Déterminé à poursuivre sa politique de la main tendue, Jafar Mahdavi a cependant déclaré :

Au cours des quatre mois qui ont suivi la proclamation de l’Émirat islamique, les relations entre les talibans et la communauté hazara se sont généralement développées de manière harmonieuse. Nos frères talibans ont fourni des efforts constants pour assurer la sécurité des activités religieuses et politiques des Hazaras. Ceux-ci de leur côté ont répondu avec l’attitude pacifique inhérente à leur culture. Nous avons toutefois pu déplorer des comportements discriminants de la part de certains dirigeants talibans dans des régions majoritairement peuplées de Hazaras. Les talibans ont pris le pouvoir après une guerre sanglante de vingt ans ; il n’y a pas encore de structure politique établie. Certains combattants talibans ne connaissent pas la vie urbaine. De plus, les armes de certains groupes locaux et d’anciens éléments du régime n’ont pas été confisquées. On peut comprendre les problèmes que génère une telle situation. Nous sommes en contact régulier avec les responsables talibans pour trouver des solutions. Je crois qu’un gouvernement inclusif sera mis en place, dans lequel les Hazaras, l’un des quatre plus grands groupes ethniques du pays, auront droit à leur représentation. L’inclusivité est essentielle pour que le gouvernement établi par les talibans soit reconnu comme un gouvernement islamique et afghan, et les Hazaras doivent être présents dans tous les domaines du futur gouvernement. Surtout comme cadres dans les administrations locales, les services des affaires étrangères et les instances chargées de la sécurité (propos recueillis par l’auteur le 15 décembre 2021).

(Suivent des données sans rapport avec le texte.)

-- ==== Sys2Proof/Safety.lean ====
section
/-! DEFINITION. What counts as a safe state and a safe run, in the terms claims use. -/
namespace Sys2Proof.Machine

/-- "no claim about a run that reaches it holds without the premise 'no fault'" (60_exceptions.md R136). -/
def State.noFault (s : State) : Bool := s.host.faults.isEmpty

/-- A safe state: it has the form every state has from the first reset edge on, and the host has recorded no fault. -/
def State.safe (s : State) : Bool := s.host.booted && s.stagesLegal && s.matched && s.noFault

/-- A run of `k` edges that reaches a safe state. -/
def SafeRun (k : Nat) (s : State) : Prop := ∃ t, Host.Core.run Sys2Proof.core k s = .next t ∧ t.safe = true

/-- The next `k` edges from a state have `rst` = 0 (the premise of 70_reset_and_hazards.md R151). -/
def ResetFree : Nat → State → Prop
  | 0, _ => True
  | k + 1, s => s.now.port.rst = false ∧ ∀ t, step s = .next t → ResetFree k t

end Sys2Proof.Machine
end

Ancien porte-parole des talibans, Suhail Shaheen, qui a été nommé représentant permanent aux Nations Unies par la nouvelle administration, soutient que tous les Afghans, sunnites et chiites, sont égaux devant la loi et que les mouvements de population signalés sont en réalité liés à des querelles inter hazaras. Son discours est résolument inclusif :

Les Hazaras occupent des postes administratifs dans nos ministères. Il faut savoir que le gouvernement provisoire est en place en ce moment. Un gouvernement permanent sera formé et une nouvelle constitution sera adoptée. Toute personne de mérite parmi les tribus afghanes a le droit de servir son peuple et de prendre part au gouvernement.

Loin d’afficher la même confiance que Jafar Mahdavi, d’autres personnalités hazaras, qui mettent en cause les propos rassurants des responsables talibans, ont quitté le pays, préférant — et ce n’est pas anodin — trouver refuge en Turquie plutôt qu’en Iran. Tel est le cas du chercheur en relations internationales Nejibullah Karimi, qui pense que les Hazaras seront marginalisés par les talibans pour des raisons sectaires et ethniques. Et de préciser :

Il y a bien quelques Hazaras opérant sous l’administration des talibans, mais aucun n’a de pouvoir exécutif et décisionnel. Bien que certains responsables hazaras aient tenu de nombreuses réunions avec les talibans, rien de concret n’a été fait au sujet de la situation de la communauté. Compte tenu de la situation actuelle, l’avenir des Hazaras se présente mal.

Selon Karimi, les Hazaras sont les plus vulnérables parmi les groupes ethniques d’Afghanistan.

Augurant lui aussi du pire, Karim Khalili, le chef du Hezb-e Wahdat (Parti de l’unité islamique d’Afghanistan), fondé par Ali Mazari et soutenu par l’Iran, a déclaré que si les talibans poursuivaient leurs persécutions, les Hazaras prendraient les armes.

1Cette branche largement majoritaire du chiisme reconnaît douze imams descendants du prophète Mohammed, d’où leur nom. Le douzième imam ayant disparu enfant, ils attendent son retour annonciateur du règne de la justice et de la fin des temps.

2Les ismaéliens avaient un autre prétendant, Ismaël, pour succéder au cinquième imam.

3Humayun Sarabi, Politics and modern history of Hazâra, sectarian politics in Afghanistan, Fletcher School, Tuft University, 2006.

4Mohammad Hussain, The Hazaras of Afghanistan : A Study of Ethnic Relations, McGill University, 2003.